On Wed, Jun 5, 2019 at 2:32 PM Greg Grasmehr <greg.grasmehr at caltech.edu>
wrote:

> Just an update:
>
> I contacted Myricom support about this issue a while back and haven't
> heard anything in a while from them so I believe they are unable to
> duplicate it perhaps, as they generally fix kernel problems very quickly
> in my experience.
>
> Fortunately I will be swapping drives in an array and will need to take
> Zeek down, so I will experiment for a bit before bringing it back up and
> see if I can figure out what the issue is.
>
> This kind of experimentation is very difficult when you don't have a dev
> system to test on.  :P
>
> Greg
>
> On 05/15/19 15:04:40, Greg Grasmehr wrote:
> > tcpdump works perfectly with aggregation, no issues
> >
> > On 05/15/19 17:35:56, Justin Azoff wrote:
> > > That looks like a bug in the myricom Driver and not zeek.  Can you
> > > reproduce the same kernel issue using tcpdump?  You configure
> > > aggregation for that using SNF_FLAGS:
> > >
> > > SNF_FLAGS=0x2 (Port aggregation (or merging))
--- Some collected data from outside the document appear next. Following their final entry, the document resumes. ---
-- ==== Sys2Proof/Laws/State.lean ====
section
/-! SUPPORT. Every register after every update of State, so that no proof unfolds a record update. -/

namespace Sys2Proof.Machine

/-! ## Step ACCEPT's common part -/

@[simp] theorem State.accept_op (s : State) (op : BitVec 4) (a b : Word) (c : Bool) : (s.accept op a b c).op = op := rfl
@[simp] theorem State.accept_opa (s : State) (op : BitVec 4) (a b : Word) (c : Bool) : (s.accept op a b c).opa = a := rfl
@[simp] theorem State.accept_opb (s : State) (op : BitVec 4) (a b : Word) (c : Bool) : (s.accept op a b c).opb = b := rfl
@[simp] theorem State.accept_opc (s : State) (op : BitVec 4) (a b : Word) (c : Bool) : (s.accept op a b c).opc = c := rfl
@[simp] theorem State.accept_ph (s : State) (op : BitVec 4) (a b : Word) (c : Bool) : (s.accept op a b c).ph = s.ph := rfl
@[simp] theorem State.accept_seen (s : State) (op : BitVec 4) (a b : Word) (c : Bool) : (s.accept op a b c).seen = s.seen := rfl
@[simp] theorem State.accept_bad (s : State) (op : BitVec 4) (a b : Word) (c : Bool) : (s.accept op a b c).bad = s.bad := rfl
@[simp] theorem State.accept_ovf (s : State) (op : BitVec 4) (a b : Word) (c : Bool) : (s.accept op a b c).ovf = s.ovf := rfl
@[simp] theorem State.accept_dcnt (s : State) (op : BitVec 4) (a b : Word) (c : Bool) : (s.accept op a b c).dcnt = s.dcnt := rfl
@[simp] theorem State.accept_num (s : State) (op : BitVec 4) (a b : Word) (c : Bool) : (s.accept op a b c).num = s.num := rfl
@[simp] theorem State.accept_edge (s : State) (op : BitVec 4) (a b : Word) (c : Bool) : (s.accept op a b c).edge = s.edge := rfl
@[simp] theorem State.accept_rem (s : State) (op : BitVec 4) (a b : Word) (c : Bool) : (s.accept op a b c).rem = s.rem := rfl
@[simp] theorem State.accept_acc (s : State) (op : BitVec 4) (a b : Word) (c : Bool) : (s.accept op a b c).acc = s.acc := rfl
@[simp] theorem State.accept_pos (s : State) (op : BitVec 4) (a b : Word) (c : Bool) : (s.accept op a b c).pos = s.pos := rfl
@[simp] theorem State.accept_rx (s : State) (op : BitVec 4) (a b : Word) (c : Bool) : (s.accept op a b c).rx = 0 := rfl
@[simp] theorem State.accept_ry (s : State) (op : BitVec 4) (a b : Word) (c : Bool) : (s.accept op a b c).ry = 0 := rfl
@[simp] theorem State.accept_rz (s : State) (op : BitVec 4) (a b : Word) (c : Bool) : (s.accept op a b c).rz = 0 := rfl
@[simp] theorem State.accept_rw (s : State) (op : BitVec 4) (a b : Word) (c : Bool) : (s.accept op a b c).rw = 0 := rfl
@[simp] theorem State.accept_olen (s : State) (op : BitVec 4) (a b : Word) (c : Bool) : (s.accept op a b c).olen = 0 := rfl
@[simp] theorem State.accept_done (s : State) (op : BitVec 4) (a b : Word) (c : Bool) : (s.accept op a b c).done = false := rfl
@[simp] theorem State.accept_code (s : State) (op : BitVec 4) (a b : Word) (c : Bool) : (s.accept op a b c).code = .ok := rfl
@[simp] theorem State.accept_trunc (s : State) (op : BitVec 4) (a b : Word) (c : Bool) : (s.accept op a b c).trunc = false := rfl
@[simp] theorem State.accept_obuf (s : State) (op : BitVec 4) (a b : Word) (c : Bool) : (s.accept op a b c).obuf = [] := rfl
@[simp] theorem State.accept_inputs (s : State) (op : BitVec 4) (a b : Word) (c : Bool) : (s.accept op a b c).inputs = s.inputs := rfl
> > > Flag 0x2 says that the port number that is passed to an application is
> actually
> > > a mask of port, not just one port.
> > > For example, when using tcpdump:
> > > export SNF_FLAGS=0x2
> > > env SNF_FLAGS=0x2 /path/to/tcpdump -i snf3
> > >
> > > Without SNF_FLAGS=0x2, you would actually try to open snf port 3 (which
> > > may not exist if you only have one adapter.)
> > >
> > >
> > > It's possible that you don't need to use aggregation in the first
> > > place,  That is generally only needed if you are connecting a fiber
> > > tap directly into a card.  If flows are being load balanced across
> > > multiple ports you can just run two different sets of workers, one for
> > > each port
> > >
> > > On Wed, May 15, 2019 at 2:17 PM Greg Grasmehr <
> greg.grasmehr at caltech.edu> wrote:
> > > >
> > > > Hello,
> > > >
> > > > Hoping someone has some insight into whatever I am doing wrong as
> try as
> > > > I might, I can't seem to get the Myricom plugin working if
> configured to
> > > > aggregate port data.  Zeek starts and then crashes in every case,
> > > > regardless of configuration ie
> > > >
> > > > interface=myricom::3
> > > > interface=myricom::*
> > > >
> > > > and snf_aggregate = T
> > > >
> > > > Here is related dmesg output logged by kdump
> > > >
> > > > [67471.838822] BUG: unable to handle kernel paging request at
> 00007f0d8459607f
> > > > [67471.838863] IP: [<ffffffffc0bed569>] snf_eop_ioctl+0x609/0xc60
> [myri_snf]
> > > > [67471.838897] PGD 8000000a93bb9067 PUD 12d142c067 PMD 12d142d067
> PTE 8000001d54829025
> > > > [67471.838927] Oops: 0001 [#1] SMP
> > > > [67471.838942] Modules linked in: binfmt_misc macsec tcp_diag
> udp_diag inet_diag unix_diag af_packet_diag netlink_diag myri_snf(OE)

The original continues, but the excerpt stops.